Accolades and Retirement
Bader was awarded numerous honours for his wartime service, including the Distinguished Service Order and bar, the Distinguished Flying Cross and bar, and the Légion d’honneur. Bader’s reputation was such that he was chosen to lead the first Battle of Britain fly past in September 1945 – a formation of three hundred aircraft.
In peace time, Bader returned to his former employer, Shell Transport and Training, which allowed him to make a number of round-the-world promotional flying trips, accompanied by his wife, Thelma. The publication in 1954 of Paul Brickhill’s biography of Bader, which was made into the popular film Reach for the Sky (1956), brought him widespread fame as a war hero. From 1958 until his retirement in 1969 he was managing director of Shell Aircraft Ltd, but he increasingly devoted time to charitable activities on behalf of the disabled. Bader offered inspiration and practical advice to those living with disabilities and there is little doubt that he helped change attitudes towards those who had suffered the loss of a limb; this pioneering activity is perpetuated by the Douglas Bader Foundation, which was set up by his friends and family, following his death. Bader married Joan, Lady Bader, in 1974, inheriting three step-children and a subsequent family life of in-laws and grandchildren, which he embraced with great enthusiasm and participation. He flew for the last time in 1980 at the age of seventy, and Petersham Mews remained Bader’s London bolt hole until his death in September 1982.
“He literally reached for the sky”
On 31 May 2009, a blue plaque commemorating Sir Douglas was unveiled at 5 Petersham Mews, Royal Borough of Kensington and Chelsea, SW7, where Bader lived for almost 30 years, between 1955 until his death in 1982. Joining the celebration was Sir Richard Branson, a friend of the Bader family and an original supporter of the work of the Douglas Bader Foundation.
Sir Richard Branson said:
“I was very fortunate to have known Douglas Bader as a child since my Aunt Clare was perhaps his best friend. He used to sit on the lawn and tell us stories of how he’d escaped on so many occasions from prisoner of war camps in Germany until the Nazis finally confiscated his legs. Being a 7 year old 'Nasty' myself, I used to run off with his legs to hide them only to find out that he could use his arms just as well as his legs and I never got far! His spirit of adventure had an enormous influence in my life as he had on millions of others. He literally reached for the sky.”

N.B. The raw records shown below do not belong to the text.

theorem xtsEnc_length (m : MessageHeader) :
    (xtsEnc m).length = if 16777215 ≤ m.timestamp.toNat ∨ 16777215 ≤ m.timestampDelta.toNat then 4 else 0 := by
  by_cases ht : 16777215 ≤ m.timestamp.toNat
  · rw [xtsEnc_some (encExt_timestamp ht), if_pos (.inl ht)]
    rfl
  by_cases hd : 16777215 ≤ m.timestampDelta.toNat
  · rw [xtsEnc_some (encExt_delta (Nat.not_le.1 ht) hd), if_pos (.inr hd)]
    rfl
  · rw [xtsEnc_none (encExt_none (Nat.not_le.1 ht) (Nat.not_le.1 hd)), if_neg (not_or.2 ⟨ht, hd⟩)]
    rfl

theorem mhLen_toNat : ∀ f : BitVec 2, Config.mhLen f =
    if f.toNat = 0 then 11 else if f.toNat = 1 then 7 else if f.toNat = 2 then 3 else 0 := by
  decide

theorem setWidthFormat_toNat {f : BitVec 8} (h : f.toNat ≤ 3) : (f.setWidth 2).toNat = f.toNat := by
  rw [← extractFormat_eq, extractFormat_toNat h]

/-- Settles O32: each of the three lengths is chosen by one field of the operand. -/
theorem encLengths : Obligations.EncLengths := by
  intro h bs hok
  obtain ⟨-, hf, rfl⟩ := encHeader_eq_ok_iff.1 hok
  rw [List.length_append, formBytes_length, xtsEnc_length, encForm, encBody_fmt, encId_width, mhLen_toNat,
    setWidthFormat_toNat hf]
  refine ⟨rfl, ?_, ?_⟩ <;> split_ifs <;> omega

theorem encHeader_ext (h : EncOperand) (v : Bool) (x : U32) : encHeader { h with extV := v, ext := x } = encHeader h :=
  rfl

/-- Settles O33: the encoder's function has the same value, and the response is made of that value alone. -/
theorem encIgnoresExt : Obligations.EncIgnoresExt := by
  intro s h v x
  obtain ⟨bs, he, -⟩ | ⟨e, he, -⟩ := execEnc_cases h s
  · exact ⟨_, _, exec_enc_of_ok he s, exec_enc_of_ok ((encHeader_ext h v x).trans he) s, rfl, rfl⟩
  · exact ⟨_, _, exec_enc_of_error he s, exec_enc_of_error ((encHeader_ext h v x).trans he) s, rfl, rfl⟩

end Sys2Proof.Claims

/-! ## What a form and the suffix do (O14 to O19)

A form has one meaning for all widths: the message fields are on the wire, or, for format 3, in the history. With them the
decoder goes on after the message header; without them, which format 3 alone can lack, the DEC ends. -/

namespace Sys2Proof.Claims

open Sys2Proof Sys2Proof.Machine

/-! ### The message fields a form gives -/

/-- The message header that a form of sub-stream `id` gives on a history; format 3 gives none without an entry (R127 to
R131). -/
def Body.message (hist : List ChunkHeader) (id : U32) : Body → Option MessageHeader
  | .f0 t l y m => some (message0 t l y m)
  | .f1 d l y => some (message1 d l y)
  | .f2 d => some (message2 d)
  | .f3 => (histLookup hist id).map ChunkHeader.message

/-- DH after the basic and the message header of a form. -/
def formResult (id : IdField) (b : Body) (m : MessageHeader) : DecResult :=
  headerResult b.fmt (idOf id) m (idWidth id) (BitVec.ofNat 4 (Config.mhLen b.fmt))

theorem exec_form_some {s : State} {id : IdField} {b : Body} {m : MessageHeader}
    (h : b.message s.hist (idOf id) = some m) : exec (b.form id) s = .next (s.afterMessage (formResult id b m)) := by
  cases b with
  | f0 t l y m' => cases h; exact exec_mkCh0 t l y m' id s
  | f1 d l y => cases h; exact exec_mkCh1 d l y id s
  | f2 d => cases h; exact exec_mkCh2 d id s
  | f3 =>
    obtain ⟨e, he, rfl⟩ := Option.map_eq_some_iff.1 h
    rw [Body.form, exec_mkCh3, inheritMessage_some _ he]
    rfl

theorem exec_form_none {s : State} {id : IdField} {b : Body} (h : b.message s.hist (idOf id) = none) :
    exec (b.form id) s =
      .next (s.raiseDec .noPreviousChunk Config.IoErr.zero { DecResult.cleared with bhLen := idWidth id }) := by
  cases b with
  | f0 t l y m' => cases h
  | f1 d l y => cases h
  | f2 d => cases h
  | f3 => rw [Body.form, exec_mkCh3, inheritMessage_none _ (Option.map_eq_none_iff.1 h)]

/-- Only format 3 looks at the history. -/
theorem message_eq_none {hist : List ChunkHeader} {id : U32} {b : Body} (h : b.message hist id = none) : b = .f3 := by
  cases b with
  | f3 => rfl
  | f0 t l y m' => cases h
  | f1 d l y => cases h
  | f2 d => cases h

@[simp] theorem formResult_mhLen_toNat (id : IdField) (b : Body) (m : MessageHeader) :
    (formResult id b m).mhLen.toNat = Config.mhLen b.fmt := by
  have := mhLen_le b.fmt
  show (BitVec.ofNat 4 (Config.mhLen b.fmt)).toNat = _
  rw [BitVec.toNat_ofNat, Nat.mod_eq_of_lt (by omega)]

/-- The three part lengths are too small to overflow `consumed` (R154). -/
theorem total_toNat (d : DecResult) : d.total.toNat = d.bhLen.toNat + d.mhLen.toNat + d.xtsLen.toNat := by
  have := d.bhLen.isLt
  have := d.mhLen.isLt
  have := d.xtsLen.isLt
  simp only [DecResult.total, BitVec.toNat_add, BitVec.toNat_setWidth]
  omega

theorem saturated_iff {m : MessageHeader} : saturated m ↔ sentinel m = true := by
  simp [saturated, sentinel, Config.S]

/-! ### The forms complete (R143, R153) -/

theorem formDecoded_afterMessage (s : State) (id : IdField) (b : Body) (m : MessageHeader) :
    formDecoded s (s.afterMessage (formResult id b m)) b.fmt (idValue id) m (idWidth id).toNat (Config.mhLen b.fmt) := by
  obtain ⟨hs, h⟩ | ⟨hs, h⟩ := afterMessage_cases s (formResult id b m) <;> rw [h]
  · have hsat : saturated m := saturated_iff.2 hs
    exact ⟨rfl, idOf_toNat id, rfl, rfl, formResult_mhLen_toNat id b m, rfl, rfl, rfl, fun _ => ⟨rfl, rfl, rfl, rfl⟩,
      fun hn => absurd hsat hn, ⟨rfl, rfl, rfl⟩, ⟨rfl, rfl, rfl⟩, rfl, rfl, rfl⟩
  · have hsat : ¬ saturated m := fun hm => Bool.false_ne_true (hs.symm.trans (saturated_iff.1 hm))
    refine ⟨rfl, idOf_toNat id, rfl, rfl, formResult_mhLen_toNat id b m, rfl, rfl, rfl, fun hy => absurd hy hsat,
      fun _ => ⟨rfl, rfl, rfl, ?_, rfl, rfl⟩, ⟨rfl, rfl, rfl⟩, ⟨rfl, rfl, rfl⟩, rfl, rfl, rfl⟩
    show (formResult id b m).total.toNat = _
    rw [total_toNat, formResult_mhLen_toNat]
    rfl

/-- A form whose message fields are there completes, in every state. -/
theorem exec_form_decoded {s : State} {id : IdField} {b : Body} {m : MessageHeader}
    (h : b.message s.hist (idOf id) = some m) :
    ∃ u, exec (b.form id) s = .next u ∧
      formDecoded s u b.fmt (idValue id) m (idWidth id).toNat (Config.mhLen b.fmt) :=
  ⟨_, exec_form_some h, formDecoded_afterMessage s id b m⟩

theorem timeOf_eq (v : U24) : timeOf v = v.setWidth 32 := by
  apply BitVec.eq_of_toNat_eq
  have := v.isLt
  rw [timeOf_toNat, BitVec.toNat_setWidth]; omega

/-- Settles O14: format 0 has its fields on the wire, whatever the id field. -/
theorem format0FormsDecode : Obligations.Format0FormsDecode := by
  intro s t l y m
  have form (id : IdField) : ∃ u, exec (mkCh0 t l y m id) s = .next u ∧
      formDecoded s u 0 (idValue id) ⟨t.setWidth 32, 0, l, y, m⟩ (idWidth id).toNat 11 :=
    exec_form_decoded (b := .f0 t l y m) (by rw [← timeOf_eq]; rfl)
  exact ⟨fun cs => form (.b1 cs), fun i => form (.b2 i), fun i => form (.b3 i)⟩

/-- Settles O15: format 1 has its fields on the wire, whatever the id field. -/
theorem format1FormsDecode : Obligations.Format1FormsDecode := by
  intro s d l y
  have form (id : IdField) : ∃ u, exec (mkCh1 d l y id) s = .next u ∧
      formDecoded s u 1 (idValue id) ⟨0, d.setWidth 32, l, y, 0⟩ (idWidth id).toNat 7 :=
    exec_form_decoded (b := .f1 d l y) (by rw [← timeOf_eq]; rfl)
  exact ⟨fun cs => form (.b1 cs), fun i => form (.b2 i), fun i => form (.b3 i)⟩

/-- Settles O16: format 2 has its field on the wire, whatever the id field. -/
theorem format2FormsDecode : Obligations.Format2FormsDecode := by
  intro s d
  have form (id : IdField) : ∃ u, exec (mkCh2 d id) s = .next u ∧
      formDecoded s u 2 (idValue id) ⟨0, d.setWidth 32, 0, 0, 0⟩ (idWidth id).toNat 3 :=
    exec_form_decoded (b := .f2 d) (by rw [← timeOf_eq]; rfl)
  exact ⟨fun cs => form (.b1 cs), fun i => form (.b2 i), fun i => form (.b3 i)⟩

/-! ### Format 3 (R130, R131) -/

theorem idOf_b1 (cs : BitVec 6) : idOf (.b1 cs) = cs.setWidth 32 := by
  apply BitVec.eq_of_toNat_eq
  have := cs.isLt
  rw [idOf_toNat, idValue, BitVec.toNat_setWidth]; omega

theorem idOf_b2 (i : BitVec 8) : idOf (.b2 i) = i.setWidth 32 + 64 := by
  apply BitVec.eq_of_toNat_eq
  have := i.isLt
  have h64 : (64 : U32).toNat = 64 := rfl
  rw [idOf_toNat, idValue, BitVec.toNat_add, BitVec.toNat_setWidth, h64]; omega

theorem idOf_b3 (i : BitVec 16) : idOf (.b3 i) = i.setWidth 32 + 64 := by
  apply BitVec.eq_of_toNat_eq
  have := i.isLt
  have h64 : (64 : U32).toNat = 64 := rfl
  rw [idOf_toNat, idValue, BitVec.toNat_add, BitVec.toNat_setWidth, h64]; omega

/-- Settles O17: the message fields of format 3 are those of the entry. -/
theorem format3FormsCopyTheEntry : Obligations.Format3FormsCopyTheEntry := by
  intro s e
  have form (id : IdField) (h : histLookup s.hist (idOf id) = some e) :
      ∃ u, exec (mkCh3 id) s = .next u ∧ formDecoded s u 3 (idValue id) e.message (idWidth id).toNat 0 :=
    exec_form_decoded (b := .f3) (by rw [Body.message, h]; rfl)
  exact ⟨fun cs h => form (.b1 cs) (by rwa [idOf_b1]), fun i h => form (.b2 i) (by rwa [idOf_b2]),
    fun i h => form (.b3 i) (by rwa [idOf_b3])⟩

theorem decFailed_raiseDec (s : State) (k : Status) (io : Config.IoErr) (d : DecResult) :
    decFailed s (s.raiseDec k io d) k io s.p :=
  ⟨rfl, rfl, rfl, rfl, rfl, rfl, rfl, rfl, ⟨rfl, rfl, rfl⟩, rfl, rfl, rfl⟩

/-- Format 3 without an entry, in every state. -/
theorem exec_mkCh3_missing {s : State} {id : IdField} (h : histLookup s.hist (idOf id) = none) :
    ∃ u, exec (mkCh3 id) s = .next u ∧ decFailed s u .noPreviousChunk Config.IoErr.zero s.p ∧
      u.dh.bhLen = idWidth id ∧ u.cur = s.cur ∧ u.src = s.src := by
  have hm : Body.f3.message s.hist (idOf id) = none := by rw [Body.message, h]; rfl
  exact ⟨_, exec_form_none hm, decFailed_raiseDec s _ _ _, rfl, rfl, rfl⟩

/-- Settles O18: format 3 without an entry raises the error in the state it finds. -/
theorem format3FormsWithoutEntryFail : Obligations.Format3FormsWithoutEntryFail := by
  intro s
  exact ⟨fun cs h => exec_mkCh3_missing (id := .b1 cs) (by rwa [idOf_b1]),
    fun i h => exec_mkCh3_missing (id := .b2 i) (by rwa [idOf_b2]),
    fun i h => exec_mkCh3_missing (id := .b3 i) (by rwa [idOf_b3])⟩

/-! ### The suffix (R143, R144) -/

/-- DH with the suffix recorded. -/
def withExt (d : DecResult) (e : U32) : DecResult :=
  { d with header := { d.header with extV := true, ext := e }, xtsLen := 4 }

theorem exec_xts_eq (e : U32) (s : State) : exec (.xts e) s = .next (s.finishDec (withExt s.dh e)) := rfl

theorem withExt_total_toNat (d : DecResult) (e : U32) :
    (withExt d e).total.toNat = d.bhLen.toNat + d.mhLen.toNat + 4 := total_toNat _

/-- Settles O19: the suffix sets `ext`, `ext_v` and its length, and the DEC ends on the sum. -/
theorem suffixIsRecorded : Obligations.SuffixIsRecorded := by
  intro s e
  exact ⟨_, exec_xts_eq e s, rfl, rfl, rfl, rfl, rfl, rfl, rfl, withExt_total_toNat s.dh e, rfl, rfl, rfl, rfl, rfl,
    ⟨rfl, rfl, rfl⟩, ⟨rfl, rfl, rfl⟩, rfl, rfl, rfl⟩

end Sys2Proof.Claims

/-! ## What a step can do (O11 to O13, O23, O34, O35, O39 to O42, O44)

The decoder's part of a step always answers, takes a run of answers from the front of the source and touches neither HIST nor
the encoder, the sink or the inputs. Everything else is one act of the host or one answer of the source. -/

namespace Sys2Proof.Claims
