/-- An access reaches a bank's port (R39–R41). Where the port answers BANK_BUSY first, the owning strand and the engines
reissue until they are granted, and every answer is counted; an access of the hub ends with BUSY at the first. -/
def State.onPort (s : State) (r : Requester) (d b : Nat) (k : State → Line) : Line :=
  let x := s.bank d b
  if x.busy = 0 then k s
  else match r with
  | .hub _ _ => .fail ((s.setBank d b { x with busy := x.busy - 1 }).countBusy d b 1) Code.busy
  | .strand _ _ => k ((s.setBank d b { x with busy := 0 }).countBusy d b x.busy)
  | .dma _ _ => k ((s.setBank d b { x with busy := 0 }).countBusy d b x.busy)
  | .tideway _ _ => k ((s.setBank d b { x with busy := 0 }).countBusy d b x.busy)
  | .estuary _ => k ((s.setBank d b { x with busy := 0 }).countBusy d b x.busy)

/-- A write by any path leaves the bank no longer CLEAN (R43). -/
def State.soil (s : State) (d b : Nat) : State := s.setFld (Reg.bankStat d b) 29 29 0

/-- The line lies in an ACTIVE or RETIRING evaluation-key range (R242). -/
def State.inEvk (s : State) (a : Nat) : Bool :=
  s.evk.any (fun e => e.2.st ≠ 0 ∧ e.2.base.toNat ≤ a ∧ a < e.2.base.toNat + e.2.length.toNat)

/-! ### Breakwater -/

/-- Key index of an access (R383). -/
def State.keyIndex (s : State) : Requester → Nat
  | .strand d st => s.sctx d.val st.val
  | .dma _ c => c.val
  | .hub _ k => k.val
  | .tideway _ g => (s.regions.get (fun _ => Region.zero) g.val).ctx.val
  | .estuary _ => 17

/-- Owner of the granule of an address; 31 is FREE (R385). -/
def State.granuleOf (s : State) (a : Nat) : Nat := (s.granule.get (fun _ => 31) (a / 0x200000)).toNat

def State.majorOf (s : State) (a : Nat) : BitVec 58 := s.major.get (fun _ => 0) (a / 4096)
def State.minorOf (s : State) (a : Nat) : BitVec 6 := s.minor.get (fun _ => 0) (a / 64)
/-- The write version of a line (R386). -/
def State.version (s : State) (a : Nat) : Nat := (s.majorOf a).toNat * 64 + (s.minorOf a).toNat

/-! ### Line encryption (R384) -/

/-- The memory key and the integrity key of a key index: the integrity slot follows the memory slot (R406). -/
def State.memKey (s : State) (k : Nat) : BitVec 512 := (s.active (slotOfIndex k)).mat
def State.intKey (s : State) (k : Nat) : BitVec 512 := (s.active (slotOfIndex k + 1)).mat

/-- A tweak multiplied by α in GF(2^128), byte 0 lowest. -/
def xtsDouble (t : BitVec 128) : BitVec 128 := (t <<< 1) ^^^ (if t.getLsbD 127 then 0x87 else 0)

/-- The tweak of block j of the line at an address: the address under the second key half, times α^j. -/
def xtsTweak (key : BitVec 512) (a : Nat) : Nat → BitVec 128
  | 0 => Config.aes256 ((key >>> 256).setWidth 256) (BitVec.ofNat 128 a)
  | j + 1 => xtsDouble (xtsTweak key a j)

/-- One XTS data unit of four blocks; `f` is the block cipher of the first key half, or its inverse. -/
def xtsUnit (f : BitVec 256 → BitVec 128 → BitVec 128) (key : BitVec 512) (a : Nat) (b : Bytes) : Bytes :=
  ((List.range 4).map (fun j =>
    let t := xtsTweak key a j
    le 16 (f (key.setWidth 256) (BitVec.ofNat 128 (fromLE (sub b (16 * j) 16)) ^^^ t) ^^^ t).toNat)).flatten

/-- What a line is stored under. -/
def State.lineKeys (s : State) (a : Nat) : LineKeys := s.crypt.get (fun _ => LineKeys.zero) (a / 64)

/-- The 64 bytes of ciphertext that HBM holds of a written line. -/
def State.cipherLine (s : State) (a : Nat) : Bytes :=
  xtsUnit Config.aes256 (s.lineKeys a).mem (a / 64 * 64) (s.bytes (a / 64 * 64) 64)

/-- The line MAC: the first 64 bits of AES-256-CMAC under the integrity key over address, write version and
ciphertext. -/
def lineMac (key : BitVec 512) (a ver : Nat) (ct : Bytes) : BitVec 64 :=
  BitVec.ofNat 64 (fromBE ((be 16 (Config.cmac (key.setWidth 256) (le 8 a ++ le 8 ver ++ ct)).toNat).take 8))

/-- The stored MAC of a line is the one that the present integrity key and write version give: the inputs are the same, or
the MACs are. -/
def State.macHolds (s : State) (k a : Nat) : Bool :=
  let x := s.lineKeys a
  decide (x.int = s.intKey k ∧ x.ver = s.version a) ||
  decide (lineMac x.int (a / 64 * 64) x.ver (s.cipherLine a) = lineMac (s.intKey k) (a / 64 * 64) (s.version a) (s.cipherLine a))

/-- The MAC check of a line fails (R388, R390). -/
def State.lineBad (s : State) (k a : Nat) : Bool := s.badLine.get (fun _ => false) (a / 64) || !s.macHolds k a

/-- The line decrypted under the memory key of an index: what was written, where that is the key it was written under. -/
def State.plainLine (s : State) (k a : Nat) : Bytes :=
  if (s.lineKeys a).mem = s.memKey k then s.bytes (a / 64 * 64) 64
  else xtsUnit Config.aes256Inv (s.memKey k) (a / 64 * 64) (s.cipherLine a)

/-- Key of a tree node of a die: level 0 block, or node of level 1 to 5, that covers data offset o (R386). -/
def nodeKey (d lvl o : Nat) : Nat := (d * 8 + lvl) * 2 ^ 32 + o / (4096 * 8 ^ lvl)

/-- A node is in the metadata cache: trusted without a check (R389). -/
def State.inCache (s : State) (k : Nat) : Bool := s.dirty.get (fun _ => false) k || s.cached.get (fun _ => false) k

/-- Levels of the path of an address that enter the cache, highest first: those below the lowest node that is in it (R389). -/
def State.newLevels (s : State) (d o : Nat) : List Nat :=
  (([0, 1, 2, 3, 4, 5] : List Nat).takeWhile (fun l => !s.inCache (nodeKey d l o))).reverse

/-- The first node on the way into the cache that fails its check against its parent's counter (R389, R390). -/
def State.badPath (s : State) (d o : Nat) : Option Nat :=
  (s.newLevels d o).find? (fun l => s.badNode.get (fun _ => false) (nodeKey d l o))

/-- The path of an address stands in the cache (R389). -/
def State.loadPath (s : State) (a : Nat) : State :=
  let d := a / s.part.block
  let o := a % s.part.block
  { s with cached := (s.newLevels d o).foldl (fun t l => t.put (fun _ => false) (nodeKey d l o) true) s.cached }

/-! ### Breakwater's metadata (R386) -/

/-- Where a die's metadata range starts, and where a level lies in it. -/
def metaBase (p : Part) (d : Nat) : Nat := p.blockBase d + p.dataSize
def levelBase (p : Part) (lvl : Nat) : Nat :=
  (if p.m12 then [0x1_F8000000, 0x2_37000000, 0x2_3EE00000, 0x2_3FDC0000, 0x2_3FFB8000, 0x2_3FFF7000]
    else [0x1_50000000, 0x1_7A000000, 0x1_7F400000, 0x1_7FE80000, 0x1_7FFD0000, 0x1_7FFFA000]).getD lvl 0
/-- Addresses of the MAC of a line, and of the level-0 block or node that covers data offset o. -/
def macAddr (p : Part) (d o : Nat) : Nat := metaBase p d + o / 64 * 8
def treeAddr (p : Part) (d lvl o : Nat) : Nat := metaBase p d + levelBase p lvl + o / (4096 * 8 ^ lvl) * 64

/-- Content of a level-0 block: the major counter, 64 minor counters, six zero bits; of a node: its children's counters. -/
def State.treeContent (s : State) (d lvl n : Nat) : Bytes :=
  if lvl = 0 then
    let k := (s.part.blockBase d) / 4096 + n
    le 56 ((s.major.get (fun _ => 0) k).toNat +
      ((List.range 64).map (fun j => (s.minor.get (fun _ => 0) (64 * k + j)).toNat * 2 ^ (6 * j + 58))).sum)
  else ((List.range 8).map (fun j => le 7 (s.nodeCnt.get (fun _ => 0) ((d * 8 + lvl - 1) * 2 ^ 32 + 8 * n + j)).toNat)).flatten

/-- A block or node as HBM holds it: its content, and its MAC under the die's tree key over its address, its parent's counter for
it (of a level-5 node the root, on chip) and its content. The two numbers are taken as 8 bytes each (notes/assumptions/70.md). -/
def State.treeNode (s : State) (d lvl n : Nat) : Bytes :=
  let b := s.treeContent d lvl n
  let m := Config.cmac ((s.active (23 + d)).mat.setWidth 256)
    (le 8 (metaBase s.part d + levelBase s.part lvl + 64 * n) ++ le 8 (s.nodeCnt.get (fun _ => 0) ((d * 8 + lvl) * 2 ^ 32 + n)).toNat ++ b)
  b ++ (be 16 m.toNat).take 8

/-- An integrity failure: BW_INTEG, the failure record, a security record, and the context or every context faults
(R390–R392). `lvl` none: the line MAC. -/
def State.integrityFail (s : State) (k a : Nat) (lvl : Option Nat) : State :=
  let d := a / s.part.block
  let n := lvl.getD 0
  let s1 := s.count Reg.bwInteg
  let s2 :=
    if s1.fld Reg.bwFailStat 31 31 = 1 then s1.setFld Reg.bwFailStat 30 30 1
    else ((s1.setReg Reg.bwFailStat
      (BitVec.ofNat 32 (0x80000000 + n * 2 ^ 27 + (if n = 0 then 0 else 2 ^ 26) + k * 2 ^ 16))).setReg64
        Reg.bwFailAddrLo (a / 64 * 64)).setReg64 Reg.bwFailTimeLo (s1.stamp (0x18 + d))
  let s3 := s2.post 3 { Ev.of 3 (if n = 0 then 3 else 4) Code.integrityFail 3 (stackOf s.part a) 0
    (k + (if n = 0 then 0 else n * 2 ^ 8)) with
      ctx := if k < 16 then some k else none, addr := a / 64 * 64 }
  if k < 16 then s3.faultContext k
  else { s3.endAll Code.integrityFail with hub := { s3.hub with noCreate := true } }

/-- The use of a key index's keys (R385, R407): the memory key to encrypt (use 0) or decrypt (1), the integrity key for the MAC. -/
def State.bwKeys (s : State) (k use : Nat) : Byte :=
  let c := if k < 16 then some k else none
  let e := s.keyUse (slotOfIndex k) use .breakwater c
  if e ≠ Code.ok then e else s.keyUse (slotOfIndex k + 1) 2 .breakwater c

/-- Steps 1 and 2 of Breakwater's check (R385): granule owner, then the index's keys. -/
def State.bwDenied (s : State) (k a use : Nat) : Option Byte :=
  if s.granuleOf a ≠ k then some Code.accessBounds
  else if s.bwKeys k use ≠ Code.ok then some (s.bwKeys k use)
  else none

/-- The HBM PHY group is reached: it is ON or on its way; a level that comes during an entry is kept (R442, R446, R447). -/
def State.hbmGate (s : State) : Option Line :=
  if s.pdState 63 = 6 then some (.fail s Code.wakeFail)
  else if ¬ s.pdOn 63 then some (.wait (s.startWake 63))
  else none

/-- A refusal of step 2 is counted (R391). -/
def State.countDenied (s : State) (c : Byte) : State := if c = Code.keyRevoked then s.count Reg.bwRevoked else s

/-- The read of one HBM line under a key index (R388). -/
def State.hbmRead (s : State) (k a : Nat) : Line :=
  match s.bwDenied k a 1 with
  | some c => .fail (s.countDenied c) c
  | none =>
    match s.hbmGate with
    | some l => l
    | none =>
      match s.badPath (a / s.part.block) (a % s.part.block) with
      | some n => .fail (s.integrityFail k a (some n)) Code.integrityFail
      | none =>
        let s := s.loadPath a
        if s.minorOf a = 0 then .ok s (List.replicate 64 0)
        else if s.anyUe (lineWords a) then s.eccRead a
        else if s.lineBad k a then .fail ((s.eccRead a).st.integrityFail k a none) Code.integrityFail
        else { s.eccRead a with data := s.plainLine k a }

/-- Lines of the 4 KiB block of an address. -/
def blockLines (a : Nat) : List Nat := (List.range 64).map (fun i => a / 4096 * 64 + i)

/-- The version of a line rises for a write (R388); at minor 63 the block rolls over: the major counter rises, the
written line and every written line of the block take minor 1. -/
def State.raiseVersion (s : State) (a : Nat) : State :=
  let m := s.minorOf a
  if m.toNat < 63 then { s with minor := s.minor.put (fun _ => 0) (a / 64) (m + 1) }
  else
    let mi := (blockLines a).foldl (fun t l =>
      if Table.get (fun _ => (0 : BitVec 6)) t l = 0 then t else Table.put (fun _ => 0) t l 1) s.minor
    { s with major := s.major.put (fun _ => 0) (a / 4096) (s.majorOf a + 1), minor := mi }.count Reg.bwRoll

/-- The line of a rollover whose MAC fails: a written line of the block other than the one being written whole. -/
def State.rollBad (s : State) (k a : Nat) : Option Nat :=
  if (s.minorOf a).toNat < 63 then none
  else (blockLines a).find? (fun l => l ≠ a / 64 ∧ s.minor.get (fun _ => 0) l ≠ 0 ∧ s.lineBad k (l * 64))

/-- What the written line is stored under, and, after a rollover, the new MACs of the block's other written lines
(R388). `rolled`: the block has just rolled over. -/
def State.rekey (s : State) (k a : Nat) (rolled : Bool) : State :=
  let t := if rolled then
      (blockLines a).foldl (fun c l =>
        if s.minor.get (fun _ => 0) l = 0 then c
        else c.put (fun _ => LineKeys.zero) l ⟨(c.get (fun _ => LineKeys.zero) l).mem, s.intKey k, s.version (l * 64)⟩) s.crypt
    else s.crypt
  { s with crypt := t.put (fun _ => LineKeys.zero) (a / 64) ⟨s.memKey k, s.intKey k, s.version a⟩ }

/-- The write of `data` at `a`, inside one HBM line, under a key index (R54, R56, R388). -/
def State.hbmWrite (s : State) (k a : Nat) (data : Bytes) : Line :=
  match s.bwDenied k a 0 with
  | some c => .fail (s.countDenied c) c
  | none =>
    if s.inEvk a then .fail s Code.accessBounds
    else match s.hbmGate with
    | some l => l
    | none =>
      match s.badPath (a / s.part.block) (a % s.part.block) with
      | some n => .fail (s.integrityFail k a (some n)) Code.integrityFail
      | none =>
        let s := s.loadPath a
        let whole := decide (data.length = 64)
        let old := decide (s.minorOf a ≠ 0)
        let n := if ¬ whole ∧ old then s.corrected (lineWords a) else 0
        let s1 := s.countCe a n
        if ¬ whole ∧ old ∧ s.anyUe (lineWords a) then .fail (s.noteErrors a (lineWords a) false) Code.eccUncorrectable
        else if ¬ whole ∧ old ∧ s.lineBad k a then .fail (s1.integrityFail k a none) Code.integrityFail
        else match s.rollBad k a with
        | some l => .fail (s1.integrityFail k (l * 64) none) Code.integrityFail
        | none =>
          let s2 := if ¬ old then s1.zeroMem (a / 64 * 64) 64
            else if (s.lineKeys a).mem = s.memKey k then s1 else s1.store (a / 64 * 64) (s.plainLine k a)
          let s3 := (lineWords a).foldl (fun t w => t.setMark w .good)
            ((s2.raiseVersion a).rekey k a (decide (63 ≤ (s.minorOf a).toNat)))
          let s4 := { s3 with
            badLine := s3.badLine.put (fun _ => false) (a / 64) false
            dirty := s3.dirty.put (fun _ => false) (nodeKey (a / s3.part.block) 0 (a % s3.part.block)) true }
          { Line.ok (s4.store a data) [] with ce := n }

David Bickers, Bader’s son-in-law, Chairman and one of the original founders of the Douglas Bader Foundation, said:
“Douglas was a wonderful step-father, father-in-law and grandfather, resulting in many memorable times at Petersham Mews. His death caused a great hole in our lives and creating the Douglas Bader Foundation has enabled us to continue in his memory his inspiration - providing a wide range of support initiatives and information to the limb loss community.”